Electric Motors - Control

Google the following:



Space Vector Modulation

Field Oriented Control

Park and Clarke Transform (nee Direct-quadrature-zero transformation)


More home work will be issued next week! ;-)

Ok cool, if you have specific questions ask! ;-)

For a fixed DC link voltage (in reality there is no such thing, as all batteries have voltage sag under load and at different temperatures and StateOfCharge etc) the supply voltage to the inverter is fixed, lets say at your 400v value.


The inverter has two states for it's power switches ON and OFF. In order to minimise losses and to avoid as much heating as possible, it transitions between those two states as fast as possible (typical 1uS) because between fully ON (low resistance) and fully OFF (theoretically infinite resistance) the switches are in a linear mode, where huge losses can occur (if you drop say 400V across a switch with say 100Ampes flowing through it, you get 40kW of power loss)

So the forwards voltage we can apply to the motor is 400v. The back emf (the voltage developed by that spinning motor) depends on how fast it is spinning at any particular moment. Lets imagine the back emf is 200volts, that means there remains 200V to push current through the windings, against the impedance of those windings (which are primarily inductive, rather than resistive)

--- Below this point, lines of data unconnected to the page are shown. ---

-- ==== Sys2Proof/Syntax.lean ====
section
/-! DEFINITION. The encoded forms of FQHL: one constructor per row of spec/opcode_table.json, and the ports that carry them. -/

namespace Sys2Proof

/-- The clock domains (10_state.md R32). -/
inductive Domain where
  | radio
  | task
  | link
  deriving DecidableEq, Repr

/-- The agents that drive a port (10_state.md R30, R31). The synchroniser agents drive none. -/
inductive Agent where
  | radio
  | task
  | host
  | frx
  | ftx
  deriving DecidableEq, Repr

/-- What carries an encoded form (30_encoding.md R110): a queue's producer port, its consumer port, or the
host-link receive stream. -/
inductive Port where
  | w (q : Queue)
  | r (q : Queue)
  | rx
  deriving DecidableEq, Repr

/-- The one agent that drives each port (70_reset_and_hazards.md R335, 10_state.md R30). -/
def Port.driver : Port → Agent
  | .w .qr => .radio
  | .w .qh => .frx
  | .w .qt => .task
  | .r .qr => .task
  | .r .qh => .task
  | .r .qt => .ftx
  | .rx => .host

/-- FRX and FTX are inside the block: they issue operations only within their own steps (43_framer_rx.md R220,
44_framer_tx.md R260). -/
def Agent.external : Agent → Bool
  | .radio => true
  | .task => true
  | .host => true
  | .frx => false
  | .ftx => false

/-- One constructor per row of spec/opcode_table.json. `q` is the queue whose port carries the command word.
A field the operation ignores is kept, and no meaning reads it (30_encoding.md R115, log 18). -/
inductive Instr where
  /-- PCW `0b000` -/
  | wNop (q : Queue) (data : Byte)
  /-- PCW `0b001` -/
  | wByte (q : Queue) (data : Byte)
  /-- PCW `0b010` -/
  | wCommit (q : Queue) (data : Byte)
  /-- PCW `0b011` -/
  | wAbort (q : Queue) (data : Byte)
  /-- PCW `0b100` -/
  | wClrcnt (q : Queue) (data : Byte)
  /-- PCW `0b101`, reserved -/
  | wRsv5 (q : Queue) (data : Byte)
  /-- PCW `0b11x`, reserved; `x` is the free bit -/
  | wRsv67 (q : Queue) (x : BitVec 1) (data : Byte)
  /-- CCW `0b000` -/
  | rNop (q : Queue) (idx : Byte)
  /-- CCW `0b001` -/
  | rRead (q : Queue) (idx : Byte)
  /-- CCW `0b010` -/
  | rPop (q : Queue) (idx : Byte)
  /-- CCW `0b011` -/
  | rClrerr (q : Queue) (idx : Byte)
  /-- CCW `0b1xx`, reserved; `xx` are the free bits -/
  | rRsv (q : Queue) (xx : BitVec 2) (idx : Byte)
  /-- the wire byte `FLAG` -/
  | wireFlag
  /-- the wire byte `ESC` -/
  | wireEsc
  /-- the wire byte `T_FLAG` -/
  | wireTFlag
  /-- the wire byte `T_ESC` -/
  | wireTEsc
  /-- any other wire byte -/
  | wireData (b : Byte)
  deriving DecidableEq, Repr

end Sys2Proof
end

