-- ==== Sys2Proof/WellFormed.lean ====
section
/-! DEFINITION. Which instructions an encoding exists for (spec/opcode_table.json, spec/30_encoding.md R119). -/

namespace Sys2Proof

/-- The four byte values that are rows of their own; `WIRE_DATA` "matches only when no row above matches"
(opcode_table.json). -/
def Params.framingByte (p : Params) (b : Byte) : Bool :=
  b == p.FLAG || b == p.ESC || b == p.T_FLAG || b == p.T_ESC

/-- Every command word encodes an instruction, whatever its fields (30_encoding.md R115, R116); a `WIRE_DATA` byte
is none of the four framing bytes. -/
def Instr.wf (p : Params) : Instr → Bool
  | .wNop _ _ => true
  | .wByte _ _ => true
  | .wCommit _ _ => true
  | .wAbort _ _ => true
  | .wClrcnt _ _ => true
  | .wRsv5 _ _ => true
  | .wRsv67 _ _ _ => true
  | .rNop _ _ => true
  | .rRead _ _ => true
  | .rPop _ _ => true
  | .rClrerr _ _ => true
  | .rRsv _ _ _ => true
  | .wireFlag => true
  | .wireEsc => true
  | .wireTFlag => true
  | .wireTEsc => true
  | .wireData b => !p.framingByte b

end Sys2Proof
end

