-- ==== Sys2Proof/Machine/Operands.lean ====
section
/-! DEFINITION. The operand forms: the byte a wire row stands for, and the escape code of the wire
(spec/30_encoding.md R115, R117, R118; spec/43_framer_rx.md R225). `DATA` and `IDX` are used unchanged (R115). -/

namespace Sys2Proof.Machine

/-- `escb(v)` (30_encoding.md R117). -/
def escb (p : Params) (v : Byte) : List Byte :=
  if v = p.FLAG then [p.ESC, p.T_FLAG]
  else if v = p.ESC then [p.ESC, p.T_ESC]
  else [v]

/-- `unesc(c)` (43_framer_rx.md R225). -/
def unesc (p : Params) (c : Byte) : Option Byte :=
  if c = p.T_FLAG then some p.FLAG
  else if c = p.T_ESC then some p.ESC
  else none

/-- The length header `H` of an encoded frame of `L` bytes (30_encoding.md R118). -/
def lenHeader (p : Params) (L : Nat) : List Byte :=
  if p.LEN_FIELD then escb p (BitVec.ofNat 8 L) else []

/-- `encode(F)` (30_encoding.md R118). -/
def encodeFrame (p : Params) (F : Frame) : List Byte :=
  [p.FLAG] ++ lenHeader p F.length ++ F.flatMap (escb p) ++ [p.FLAG]

end Sys2Proof.Machine
end

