-- ==== Sys2Proof/Machine/QueueRead.lean ====
section
/-! DEFINITION. The consumer operations of a queue (spec/41_queue_read.md R180 to R189) and the meanings of the CCW rows. -/

namespace Sys2Proof.Machine

/-- The byte `R_READ idx` returns (41_queue_read.md R181): a byte of the head frame, or 0x00 where the queue is empty or
the index is at or beyond the frame's length. -/
def Fq.readByte (p : Params) (q : Queue) (idx : Byte) (f : Fq) : Except Fault Byte :=
  if f.r_empty then .ok 0
  else
    match lenRead p (slotidx (p.N q) f.rbin) f.mem with
    | .ok len =>
      if idx.toNat < len.toNat then memRead p q (slotidx (p.N q) f.rbin) idx.toNat f.mem else .ok 0
    | .error e => .error e

/-- `R_NOP` (41_queue_read.md R182). -/
def Fq.rNop (f : Fq) : Fq := f

/-- `R_READ idx` (41_queue_read.md R181): `r_rdata` holds the byte returned. -/
def Fq.rRead (p : Params) (q : Queue) (idx : Byte) (f : Fq) : Except Fault Fq :=
  match f.readByte p q idx with
  | .ok v => .ok { f with r_rdata := v }
  | .error e => .error e

/-- `R_POP` (41_queue_read.md R183). -/
def Fq.rPop (N : Nat) (f : Fq) : Fq :=
  if f.r_empty then { f with r_result := .empty }
  else { f with rbin := ptrSucc N f.rbin, rgray := gray (ptrSucc N f.rbin), r_result := .ok }

/-- `R_CLRERR` (41_queue_read.md R184). -/
def Fq.rClrerr (f : Fq) : Fq := { f with r_operr := false }

/-- `R_RSV`, a reserved consumer code (41_queue_read.md R185). -/
def Fq.rRsv (f : Fq) : Fq := { f with r_operr := true }

/-! ## The meanings of the CCW rows -/

/-- `R_NOP` on `q.R`. -/
def execRNop (q : Queue) (s : State) : Host.Outcome State Fault Refusal :=
  finishFq s q (.ok (s.fq q).rNop)

/-- `R_READ idx` on `q.R`. -/
def execRRead (q : Queue) (idx : Byte) (s : State) : Host.Outcome State Fault Refusal :=
  finishFq s q ((s.fq q).rRead s.params q idx)

/-- `R_POP` on `q.R`. -/
def execRPop (q : Queue) (s : State) : Host.Outcome State Fault Refusal :=
  finishFq s q (.ok ((s.fq q).rPop (s.params.N q)))

/-- `R_CLRERR` on `q.R`. -/
def execRClrerr (q : Queue) (s : State) : Host.Outcome State Fault Refusal :=
  finishFq s q (.ok (s.fq q).rClrerr)

/-- The reserved codes `0b100` to `0b111` on `q.R`. -/
def execRRsv (q : Queue) (s : State) : Host.Outcome State Fault Refusal :=
  finishFq s q (.ok (s.fq q).rRsv)

end Sys2Proof.Machine
end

So, the inverter switches on it's power switches, connects one end of one phase winding to the supply +ve, and the other end of the phase winding to supply -ve. in our example, the 200V greater votlage forces current into that phase, and that current generates a torque on the rotor. And as power = speed x torque, the power consumed is that torque multiplied by the rotational speed at the given moment we apply that voltage.


The critical fact with any inverter driven motor is that the inverter is always applying full voltage to the motor, but it can do that in very small pulses so the AVERAGE applied voltage can be varied (the inductance of the motor damps those short pulses into a more constant current, and hence a more constant torque which is what we realy care about. By modulating the length and/or duty cycle (percentage time ON) of the driving waveform the inverter can apply a complex voltage profile, in order to try to keep a smooth, DC current flowing through the motor.





In effect, the inverter using the inductance of the motor acts as a step down/ step up converter.

If we ignore any losses for the moment, If the motor say has 200V backemf at its current speed and is drawing 100 amps, it's using 20kW (200 X 100), so for a supply voltage of 400V, the supply will have 50 amps being taken from it (400 x 50 = 20,000). At some point, the motor speed reaches the point where it's voltage is the same as the supply, and here motor phase current and supply current are identical. If the motor exceeds the battery supply voltage (requires field weakening to do this) then battery current is larger than the motor phase current (without field weakening, the motor would turn into a generator as the direction of current reverses)

Max_Torque

Champion. Thanks for that. I think a lot of the sites i read were trying to say the same thing. Just not as succinct!